Monday, May 04, 2009

Thoughts on the Souter resignation

David Souter, a Republican appointment to the Supreme Court, is resigning, and Democratic President Barack Obama will get to name his replacement. The justice who described sitting on the court as an “annual intellectual lobotomy” has decided to leave it all behind.

Since Republicans are in the minority, substantially, there’s little they can do to stop the nomination.

First, can we note the irony of the filibuster debate? Local liberal blogger Jay “Center Square” Bullock leaps quickly, even prematurely, into the fray to complain,

Let’s all remember that not too long ago Republicans were telling us that filibustering Supreme Court nominees was akin to treason or something.
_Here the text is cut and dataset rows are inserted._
@[simp] theorem State.setWord64_mem (s : State) (a : Nat) (w : BitVec 64) : (s.setWord64 a w).mem = s.mem := by
  unfold State.setWord64; rw [State.setWord_mem, State.setWord_mem]
@[simp] theorem State.setWord64_pending (s : State) (a : Nat) (w : BitVec 64) : (s.setWord64 a w).pending = s.pending := by
  unfold State.setWord64; rw [State.setWord_pending, State.setWord_pending]
@[simp] theorem State.setWord64_led (s : State) (a : Nat) (w : BitVec 64) : (s.setWord64 a w).led = s.led := by
  unfold State.setWord64; rw [State.setWord_led, State.setWord_led]
@[simp] theorem State.setWord64_cur (s : State) (a : Nat) (w : BitVec 64) : (s.setWord64 a w).cur = s.cur := by
  unfold State.setWord64; rw [State.setWord_cur, State.setWord_cur]
@[simp] theorem State.setWord64_time (s : State) (a : Nat) (w : BitVec 64) : (s.setWord64 a w).time = s.time := by
  unfold State.setWord64; rw [State.setWord_time, State.setWord_time]
@[simp] theorem State.setWord64_pwr (s : State) (a : Nat) (w : BitVec 64) : (s.setWord64 a w).pwr = s.pwr := by
  unfold State.setWord64; rw [State.setWord_pwr, State.setWord_pwr]
@[simp] theorem State.setWord64_ports (s : State) (a : Nat) (w : BitVec 64) : (s.setWord64 a w).ports = s.ports := by
  unfold State.setWord64; rw [State.setWord_ports, State.setWord_ports]
@[simp] theorem State.setWord64_obs (s : State) (a : Nat) (w : BitVec 64) : (s.setWord64 a w).obs = s.obs := by
  unfold State.setWord64; rw [State.setWord_obs, State.setWord_obs]
@[simp] theorem State.setWord64_links (s : State) (a : Nat) (w : BitVec 64) : (s.setWord64 a w).links = s.links := by
  unfold State.setWord64; rw [State.setWord_links, State.setWord_links]
@[simp] theorem State.setWord64_gov (s : State) (a : Nat) (w : BitVec 64) : (s.setWord64 a w).gov = s.gov := by
  unfold State.setWord64; rw [State.setWord_gov, State.setWord_gov]
@[simp] theorem State.setWord64_store (s : State) (a : Nat) (w : BitVec 64) : (s.setWord64 a w).store = s.store := by
  unfold State.setWord64; rw [State.setWord_store, State.setWord_store]
@[simp] theorem State.setWord64_cat (s : State) (a : Nat) (w : BitVec 64) : (s.setWord64 a w).cat = s.cat := by
  unfold State.setWord64; rw [State.setWord_cat, State.setWord_cat]
@[simp] theorem State.setWord64_gw (s : State) (a : Nat) (w : BitVec 64) : (s.setWord64 a w).gw = s.gw := by
  unfold State.setWord64; rw [State.setWord_gw, State.setWord_gw]
@[simp] theorem State.setWord64_spine (s : State) (a : Nat) (w : BitVec 64) : (s.setWord64 a w).spine = s.spine := by
  unfold State.setWord64; rw [State.setWord_spine, State.setWord_spine]
@[simp] theorem State.setWord64_con (s : State) (a : Nat) (w : BitVec 64) : (s.setWord64 a w).con = s.con := by
  unfold State.setWord64; rw [State.setWord_con, State.setWord_con]
@[simp] theorem State.setWord64_cores (s : State) (a : Nat) (w : BitVec 64) : (s.setWord64 a w).cores = s.cores := by
  unfold State.setWord64; rw [State.setWord_cores, State.setWord_cores]
@[simp] theorem State.setWord64_halls (s : State) (a : Nat) (w : BitVec 64) : (s.setWord64 a w).halls = s.halls := by
  unfold State.setWord64; rw [State.setWord_halls, State.setWord_halls]
@[simp] theorem State.setWord64_img (s : State) (a : Nat) (w : BitVec 64) : (s.setWord64 a w).img = s.img := by
  unfold State.setWord64; rw [State.setWord_img, State.setWord_img]
@[simp] theorem State.setWord64_upd (s : State) (a : Nat) (w : BitVec 64) : (s.setWord64 a w).upd = s.upd := by
  unfold State.setWord64; rw [State.setWord_upd, State.setWord_upd]
@[simp] theorem State.setWord64_vault (s : State) (a : Nat) (w : BitVec 64) : (s.setWord64 a w).vault = s.vault := by
  unfold State.setWord64; rw [State.setWord_vault, State.setWord_vault]
@[simp] theorem State.setWord64_latches (s : State) (a : Nat) (w : BitVec 64) : (s.setWord64 a w).latches = s.latches := by
  unfold State.setWord64; rw [State.setWord_latches, State.setWord_latches]
@[simp] theorem State.setWord64_resp (s : State) (a : Nat) (w : BitVec 64) : (s.setWord64 a w).resp = s.resp := by
  unfold State.setWord64; rw [State.setWord_resp, State.setWord_resp]
@[simp] theorem State.setWord64_out (s : State) (a : Nat) (w : BitVec 64) : (s.setWord64 a w).out = s.out := by
  unfold State.setWord64; rw [State.setWord_out, State.setWord_out]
Not quite treason, just nearly unprecedented and certainly unwarranted. Bullock’s purpose is to cry “hypocrite” should any Republican dare utter the word “filibuster” should President Obama name someone uniquely unqualified to sit on the highest court. Hypocrisy is the worst charge Bullock can hurl, more damaging than any other epithet in his limited vocabulary.

But who would be the hypocrites? Kevin Binversie reminds us of a certain US Senator with little to show he was present in the chamber except for this moment:


Sen. Barack Obama said he would vote Monday to filibuster Judge Samuel Alito’s confirmation to the Supreme Court, but he conceded the effort would be futile and criticized Democrats for failing to persuade Americans to take notice of the court’s changing ideological face.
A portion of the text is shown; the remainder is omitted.